**Records excerpted from a collection:**
+ + + +

def dieOfCore (n : Nat) : Nat := n / 1024
def dieOfStack (k : Nat) : Nat := k / 3
def dieOfChan (k : Nat) : Nat := k / 48
def dieOfPort (p : Nat) : Nat := p / 8

/-- A site identifier of R16 exists. -/
def siteOk (n : Nat) : Bool := fieldOf n 8 6 < 40 && fieldOf n 0 5 < 30 && fieldOf n 5 3 == 0 && n < 65536

/-- Place of a site on its die, column by column. -/
def siteIndex (n : Nat) : Nat := fieldOf n 8 6 * 30 + fieldOf n 0 5
def siteAt (die i : Nat) : Nat := die * 16384 + (i / 30) * 256 + i % 30

/-- The floor plan of a part that the state lists nothing for (notes/assumptions/4.md): on each die sites 0 to 1,023 in
column order carry the die's logical cores, the next 32 are the hard shoulder, the rest are defective. -/
def planSite (n : Nat) : Site :=
  let i := siteIndex n
  let die := n / 16384
  if i < 1024 then
    { role := 1, jcap := isJunction i, lrMap := 0xFFFF, opMap := if isJunction i then 0xFF else 0,
      logical := die * 1024 + i }
  else if i < 1056 then
    { role := 2, jcap := decide (i < 1028), lrMap := 0xFFFF, opMap := if i < 1028 then 0xFF else 0, logical := 0 }
  else { role := 0, jcap := decide (i < 1060), lrMap := 0, opMap := 0, logical := 0 }

def planSignpost (core : Nat) : Nat := siteAt (core / 1024) (core % 1024)

def getPage (s : State) (k : Nat) : Page := look s.pages k {}
def setPage (s : State) (k : Nat) (x : Page) : State := { s with pages := store s.pages k x }
def modPage (s : State) (k : Nat) (f : Page → Page) : State := setPage s k (f (getPage s k))
def getCore (s : State) (k : Nat) : Core := look s.cores k {}
def setCore (s : State) (k : Nat) (x : Core) : State := { s with cores := store s.cores k x }
def modCore (s : State) (k : Nat) (f : Core → Core) : State := setCore s k (f (getCore s k))
def getCtx (s : State) (k : Nat) : Ctx := look s.ctxs k {}
def setCtx (s : State) (k : Nat) (x : Ctx) : State := { s with ctxs := store s.ctxs k x }
def modCtx (s : State) (k : Nat) (f : Ctx → Ctx) : State := setCtx s k (f (getCtx s k))
def getPart (s : State) (k : Nat) : Part := look s.parts k {}
def setPart (s : State) (k : Nat) (x : Part) : State := { s with parts := store s.parts k x }
def modPart (s : State) (k : Nat) (f : Part → Part) : State := setPart s k (f (getPart s k))
def getStack (s : State) (k : Nat) : Stack := look s.hbmStacks k {}
def setStack (s : State) (k : Nat) (x : Stack) : State := { s with hbmStacks := store s.hbmStacks k x }
def modStack (s : State) (k : Nat) (f : Stack → Stack) : State := setStack s k (f (getStack s k))
def getRlc (s : State) (k : Nat) : Rlc := look s.rlcs k {}
def setRlc (s : State) (k : Nat) (x : Rlc) : State := { s with rlcs := store s.rlcs k x }
def getKerb (s : State) (k : Nat) : Kerb := look s.kerbs k {}
def setKerb (s : State) (k : Nat) (x : Kerb) : State := { s with kerbs := store s.kerbs k x }
def modKerb (s : State) (k : Nat) (f : Kerb → Kerb) : State := setKerb s k (f (getKerb s k))
def getRoute (s : State) (k : Nat) : Route := look s.routes k {}
def setRoute (s : State) (k : Nat) (x : Route) : State := { s with routes := store s.routes k x }
/-- A bridge the state lists nothing for has every slice in use and no spare wire used (notes/assumptions/4.md). -/
def planBridge (k : Nat) : Bridge := { sliceMap := if k % 3 == 2 then 0xF else 0xFFFFF }
/-- Bridges are numbered die × 3 + 0 next, 1 previous, 2 hub. -/
def getBridge (s : State) (k : Nat) : Bridge := look s.bridges k (planBridge k)
def setBridge (s : State) (k : Nat) (x : Bridge) : State := { s with bridges := store s.bridges k x }
def getPort (s : State) (k : Nat) : Port := look s.ports k {}
def setPort (s : State) (k : Nat) (x : Port) : State := { s with ports := store s.ports k x }
def modPort (s : State) (k : Nat) (f : Port → Port) : State := setPort s k (f (getPort s k))
def getTel (s : State) (d : Nat) : Tel := look s.fabric.tel d {}
def setTel (s : State) (d : Nat) (x : Tel) : State := { s with fabric := { s.fabric with tel := store s.fabric.tel d x } }
def getIx (s : State) (d : Nat) : Ix := look s.ixs d {}
def setIx (s : State) (d : Nat) (x : Ix) : State := { s with ixs := store s.ixs d x }
def getCol (s : State) (d : Nat) : Col := look s.cols d {}
def setCol (s : State) (d : Nat) (x : Col) : State := { s with cols := store s.cols d x }
def getSite (s : State) (n : Nat) : Site := look s.sites n (planSite n)
def setSite (s : State) (n : Nat) (x : Site) : State := { s with sites := store s.sites n x }
def modSite (s : State) (n : Nat) (f : Site → Site) : State := setSite s n (f (getSite s n))
def getTrace (s : State) (k : Nat) : Trace := look s.traces k {}
def setTrace (s : State) (k : Nat) (x : Trace) : State := { s with traces := store s.traces k x }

+ + + +

**WHAT IS NEEDED:**
Reproduce exactly every line that sits between the start of the entries and the line bearing "def modPage (s", counting both of those lines.

**TASK OUTPUT:**
def dieOfCore (n : Nat) : Nat := n / 1024
def dieOfStack (k : Nat) : Nat := k / 3
def dieOfChan (k : Nat) : Nat := k / 48
def dieOfPort (p : Nat) : Nat := p / 8

/-- A site identifier of R16 exists. -/
def siteOk (n : Nat) : Bool := fieldOf n 8 6 < 40 && fieldOf n 0 5 < 30 && fieldOf n 5 3 == 0 && n < 65536

/-- Place of a site on its die, column by column. -/
def siteIndex (n : Nat) : Nat := fieldOf n 8 6 * 30 + fieldOf n 0 5
def siteAt (die i : Nat) : Nat := die * 16384 + (i / 30) * 256 + i % 30

/-- The floor plan of a part that the state lists nothing for (notes/assumptions/4.md): on each die sites 0 to 1,023 in
column order carry the die's logical cores, the next 32 are the hard shoulder, the rest are defective. -/
def planSite (n : Nat) : Site :=
  let i := siteIndex n
  let die := n / 16384
  if i < 1024 then
    { role := 1, jcap := isJunction i, lrMap := 0xFFFF, opMap := if isJunction i then 0xFF else 0,
      logical := die * 1024 + i }
  else if i < 1056 then
    { role := 2, jcap := decide (i < 1028), lrMap := 0xFFFF, opMap := if i < 1028 then 0xFF else 0, logical := 0 }
  else { role := 0, jcap := decide (i < 1060), lrMap := 0, opMap := 0, logical := 0 }

def planSignpost (core : Nat) : Nat := siteAt (core / 1024) (core % 1024)

def getPage (s : State) (k : Nat) : Page := look s.pages k {}
def setPage (s : State) (k : Nat) (x : Page) : State := { s with pages := store s.pages k x }
def modPage (s : State) (k : Nat) (f : Page → Page) : State := setPage s k (f (getPage s k))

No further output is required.